What this is doing: The backquoted unzip command will produce a list of what was in your original file.

zip -m will then use that list to add add that each to getmeoutofhere.zip and remove it from the original directory (so theoretically it should be indential to myoriginalfile.zip.

The downside is that unzip -lqq will produce some extra text, dates, times, filesize, etc. These will cause zip -m to produce error messages but this should have no affect (unless you have the unlikely case of a file with the same name).

Please note that this will not remove any directories that were created during the original unzip.

Solution 5:

If you extracted the files such that the modification timestamp in the archive is not preserved in the extracted copies (but rather the extracted files have their usual modification time) then the right way to attack this is via modification time. All the extracted files have a newer modification timestamp than the most recently modified existing file in that directory.

Here is a simple situation.

Suppose that none of the existing files in the current directory were touched for at least 24 hours. Anything that was modified in the last 24 hours is therefore junk from the zipfile.

$ find . -mtime -1 -print0 | xargs -0 rm

This will find some directories too, but rm will leave them alone.
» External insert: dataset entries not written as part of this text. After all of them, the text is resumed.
-- ==== Sys2Proof/Machine/Ploem.lean ====
section
/-! DEFINITION. Machine/Ploem.lean: Ploem ports (R375 to R383), the collective engine (R384 to R394, R397) and the test
flits of R494. -/

namespace Sys2Proof.Machine

def State.port (s : State) (p : Nat) : PlmPort := Tab.get s.plm.ports {} p
def State.setPort (s : State) (p : Nat) (x : PlmPort) : State := { s with plm := { s.plm with ports := Tab.set s.plm.ports p x } }
def State.modPort (s : State) (p : Nat) (f : PlmPort → PlmPort) : State := s.setPort p (f (s.port p))

-- The states of a port (R376).
def Port.down : Nat := 0
def Port.training : Nat := 1
def Port.active : Nat := 2
def Port.degraded : Nat := 3
def Port.failed : Nat := 4
def Port.drained : Nat := 5

def State.portState (s : State) (p : Nat) : Nat := s.fld (R.PLM_PORT_STATUS p) F.PLM_PORT_STATUS_STATE
def setPortState (p v : Nat) (s : State) : State := s.setFld (R.PLM_PORT_STATUS p) F.PLM_PORT_STATUS_STATE v

/-- Whether a port carries flits. -/
def State.portUp (s : State) (p : Nat) : Bool :=
  s.domOn (21 + p) && (s.portState p == Port.active || s.portState p == Port.degraded)

/-! ### Topology and routing (R382, R383) -/

/-- Extent and coordinate of dimension 0 (X), 1 (Y) or 2 (Z). -/
def State.extentOf (s : State) (d : Nat) : Nat :=
  s.fld R.PLM_TOPO (match d with | 0 => F.PLM_TOPO_DX | 1 => F.PLM_TOPO_DY | _ => F.PLM_TOPO_DZ)
def State.coordOf (s : State) (d : Nat) : Nat :=
  s.fld R.PLM_COORD (match d with | 0 => F.PLM_COORD_X | 1 => F.PLM_COORD_Y | _ => F.PLM_COORD_Z)
def State.portDir (s : State) (p : Nat) : Nat := s.fld (R.PLM_PORT_MAP p) F.PLM_PORT_MAP_DIR

/-- The dimension that a direction lies in. -/
def dirDim (dir : Nat) : Nat := dir / 2

/-- The coordinate one step from `c` along direction `dir` in a dimension of extent `n`. -/
def dirStep (dir n c : Nat) : Nat := if n = 0 then c else if dir % 2 = 0 then (c + 1) % n else (c + n - 1) % n

/-- Whether a partner is what R382 expects at port `p`. -/
def State.partnerOk (s : State) (p : Nat) (l : LinkInfo) : Bool :=
  let dir := s.portDir p
  let at' : Nat → Nat := fun d => if d = dirDim dir then dirStep dir (s.extentOf d) (s.coordOf d) else s.coordOf d
  decide (dir < 6) && decide (l.dx = s.extentOf 0 ∧ l.dy = s.extentOf 1 ∧ l.dz = s.extentOf 2)
    && decide (l.x = at' 0 ∧ l.y = at' 1 ∧ l.z = at' 2)
    && decide (l.dir = if dir % 2 = 0 then dir + 1 else dir - 1)

/-- Coordinate of dimension `d` in a flit's DEST (R378). -/
def destOf (dest d : Nat) : Nat := bitsOf dest (5 * d + 4) (5 * d)

/-- The direction in which a flit for `dest` leaves, by dimension order and the shorter way round; none where it has
arrived. -/
def State.route (s : State) (dest : Nat) : Option Nat :=
  match leastBelow 3 (fun d => destOf dest d != s.coordOf d) with
  | none => none
  | some d =>
    let n := s.extentOf d
    let plus := (destOf dest d + n - s.coordOf d) % n
    some (2 * d + if plus ≤ n - plus then 0 else 1)

/-- The port that faces a direction. -/
def State.portFor (s : State) (dir : Nat) : Option Nat := leastBelow 6 (fun p => s.portDir p == dir)

/-- The virtual channel of a flit of class `cls` that leaves in direction `dir`, having come in dimension `from'` with the
dateline bit `line` (R380, R383). -/
def State.leaveVc (s : State) (cls dir : Nat) (from' : Option Nat) (line : Nat) : Nat :=
  let d := dirDim dir
  let c := s.coordOf d
  let crosses := if dir % 2 = 0 then c + 1 == s.extentOf d else c == 0
  2 * cls + if crosses ∨ (from' = some d ∧ line = 1) then 1 else 0

/-! ### Sending -/

/-- Flits that a replay buffer holds, and buffers per virtual channel (R379, R380). -/
def replaySize : Nat := 512
def vcBuffers : Nat := 64

/-- `k` flits sent on port `p`. -/
def sendFlits (p k : Nat) (s : State) : State :=
  (s.modPort p (fun x => { x with next := (x.next + k) % 4096, unacked := min replaySize (x.unacked + k) })).count
    (Pg.plmPort p) 0 k

/-- Whether port `p` may send a flit on virtual channel `v` now. -/
def State.maySend (s : State) (p v : Nat) : Bool :=
  s.portUp p && decide (0 < Tab.get (s.port p).cred 0 v) && decide ((s.port p).unacked < replaySize)

/-- One flit sent on a virtual channel, which spends a credit. -/
def sendOne (p v : Nat) (s : State) : State :=
  sendFlits p 1 (s.modPort p (fun x => { x with cred := Tab.set x.cred v (Tab.get x.cred 0 v - 1) }))

/-- The flits that wait on port `p` to be forwarded go out in their order, as far as credits reach. -/
def pumpFwd (p : Nat) : List (Nat × Nat × Nat) → State → State
  | [], s => s.modPort p (fun x => { x with fwd := [] })
  | f :: fs, s =>
    if s.maySend f.2.1 f.2.2 then pumpFwd p fs (sendOne f.2.1 f.2.2 s)
    else s.modPort p (fun x => { x with fwd := f :: fs })

def pumpAll (s : State) : State := (List.range 6).foldl (fun t p => pumpFwd p (t.port p).fwd t) s

/-! ### Lanes and retraining (R377, R381) -/

/-- A port enters FAILED (R377, R415). -/
def failPort (p : Nat) (s : State) : State :=
  svcEvent 4 (errEvent (Pg.plmPort p) E.plmPort_FAILED (setPortState p Port.failed s))

/-- A port retrains. -/
def retrain (p : Nat) (s : State) : State :=
  let s1 := (s.count (Pg.plmPort p) 6 1).modPort p (fun x => { x with
    nakOut := false, retrains := x.retrains.filter (fun t => decide (s.dtime < t + 1000 * msTicks)) ++ [s.dtime] })
  let s2 := errEvent (Pg.plmPort p) E.plmPort_RETRAIN s1
  let many := decide (s.fld (R.PLM_RETRY_CFG p) F.PLM_RETRY_CFG_RETRAIN_MAX < (s2.port p).retrains.length)
  if many ∧ s.portState p = Port.degraded then failPort p s2
  else
    let lane := if (s2.port p).badLanes = 0 then 1 else (s2.port p).badLanes
    setPortState p (if many ∧ !s.recs.reserve then Port.drained else Port.training)
      (if many then s2.modPort p (fun x => { x with badLanes := lane }) else s2)

/-- A replay on port `p` (R379); too many in 1 ms make it retrain. -/
def replay (p : Nat) (s : State) : State :=
  let s1 := (s.count (Pg.plmPort p) 3 1).modPort p (fun x => { x with
    replays := x.replays.filter (fun t => decide (s.dtime < t + msTicks)) ++ [s.dtime] })
  if s.fld (R.PLM_RETRY_CFG p) F.PLM_RETRY_CFG_RETRY_THR < (s1.port p).replays.length then
    retrain p (logPartner (Pg.plmPort p) E.plmPort_RETRAIN LogKind.ploem p (s1.modPort p (fun x => { x with replays := [] })))
  else s1

/-- No ACK has advanced in time while flits are unacknowledged. -/
def replayTimeout (p : Nat) (s : State) : State :=
  if s.portUp p ∧ (s.port p).unacked ≠ 0 then replay p s else s
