-- ==== Sys2Proof/Machine/CmdCamera.lean ====
section
/-! DEFINITION. Machine/CmdCamera.lean: the meanings of cameras and the image pipeline (11_camera_isp.md). Each is
one definition over the operations of the modules before it. -/

namespace Sys2Proof.Machine

/-- FRAME_START (R275). -/
def execFrameStart (p : Fin 8) (vc : Fin 4) (num : BitVec 16) (hdr : CsiHdr) (s : State) : Out :=
  .next (Sys2Proof.Machine.frameStart p vc num.toNat hdr s)

/-- LINE_RECEIVE (R274). -/
def execLineReceive (p : Fin 8) (vc : Fin 4) (dt : Fin 64) (hdr : CsiHdr) (crcOk : Bool) (px : List Nat) (sclk : Nat) (s : State) : Out :=
  .next (Sys2Proof.Machine.lineReceive p vc dt hdr crcOk px sclk s)

/-- FRAME_END (R273). -/
def execFrameEnd (p : Fin 8) (vc : Fin 4) (hdr : CsiHdr) (s : State) : Out :=
  .next (Sys2Proof.Machine.frameEnd p vc hdr s)

/-- STRIPE_GRANT (R278). -/
def execStripeGrant (s : State) : Out :=
  .next (Sys2Proof.Machine.stripeGrant s)

/-- STRIPE_END (R285). -/
def execStripeEnd (s : State) : Out :=
  .next (Sys2Proof.Machine.stripeEnd s)

/-- FRAME_DONE (R287). -/
def execFrameDone (cam : Fin 16) (s : State) : Out :=
  .next (Sys2Proof.Machine.frameDone cam s)

/-- CC_POST (R290). -/
def execCcPost (iid : Fin 24) (b : Fin 4) (val : Word) (s : State) : Out :=
  .next (wordWrite iid (R.ISP_CC_POST b) val s)

/-- CC_PACKET_DONE (R292). -/
def execCcPacketDone (b : Fin 4) (writes : Nat) (retries : Nat) (ok : Bool) (s : State) : Out :=
  .next (Sys2Proof.Machine.ccPacketDone b writes retries ok s)

/-- CC_BUS_TIMEOUT (R293). -/
def execCcBusTimeout (b : Fin 4) (s : State) : Out :=
  .next (Sys2Proof.Machine.ccBusTimeout b s)

/-- CC_MEM_DATA (R299). -/
def execCcMemData (iid : Fin 24) (b : Fin 4) (w : Option Word) (s : State) : Out :=
  .next (match w with
    | some v => wordWrite iid (R.ISP_CC_MEM_DATA b) v s
    | none => busRead iid (R.ISP_CC_MEM_DATA b) s)

/-- LUT_DATA (R282). -/
def execLutData (iid : Fin 24) (w : Option Word) (s : State) : Out :=
  .next (match w with
    | some v => wordWrite iid R.ISP_LUT_DATA v s
    | none => busRead iid R.ISP_LUT_DATA s)

/-- ISP_OUT_REL (R286). -/
def execIspOutRel (iid : Fin 24) (cam : Fin 16) (o : Fin 3) (val : Word) (s : State) : Out :=
  .next (wordWrite iid (R.ISP_OUT_REL cam o) val s)

end Sys2Proof.Machine
end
They can be dealt with in a second pass:

$ find . -mtime 1 -type d -print 0 | xargs -0 rmdir

Any directories which were recently modified were modified by the zip. If rmdir successfully removes them, that means they are empty. Empty directories that were touched by zip were probably created by it: i.e. came from the archive. We can't be 100% sure. It's possible that the unzip job put some files into an existing directory which was empty.

If find's 24 hour granularity isn't good enough for the job, because files in the tree were modified too recently, then I'd next consider something simple: suppose that the unzip job did not put anything into existing subdirectories. That is to say, everything that was unzipped is either a file at the top level, or a new subdirectory which was not there before, which therefore contains nothing but material from the zip. Then:

# list directory in descending order of modification time
$ ls -1t > filelist  # descending order of modification time

Now we open filelist in a text editor, and determine the first entry in the list which did not come from the zip. We delete that entry and everything else after it. What remains are the files and directories which came from the zip. First we visually inspect for issues like spaces in the names, and occurrences of quotes that need to be escaped. We can then add quotes around everything, if necessary: The following assumes you use Vim:

:%s/.*/"&"/

Then join it all into a big line:

:%j

Now insert rm -rf in front of it:

Irm - rf<ESC>

Run the line under the cursor as a shell command:

!!sh<Enter>

Definitely, I would not automate the steps of this task, due to the risk of erasing files which were already there, or screwing up due to file name issues.

If you're going to go the obvious route of obtaining a list of the paths in the zip, then capture it to a file, look over it very carefully and transform it to a removal after doing any necessary editing.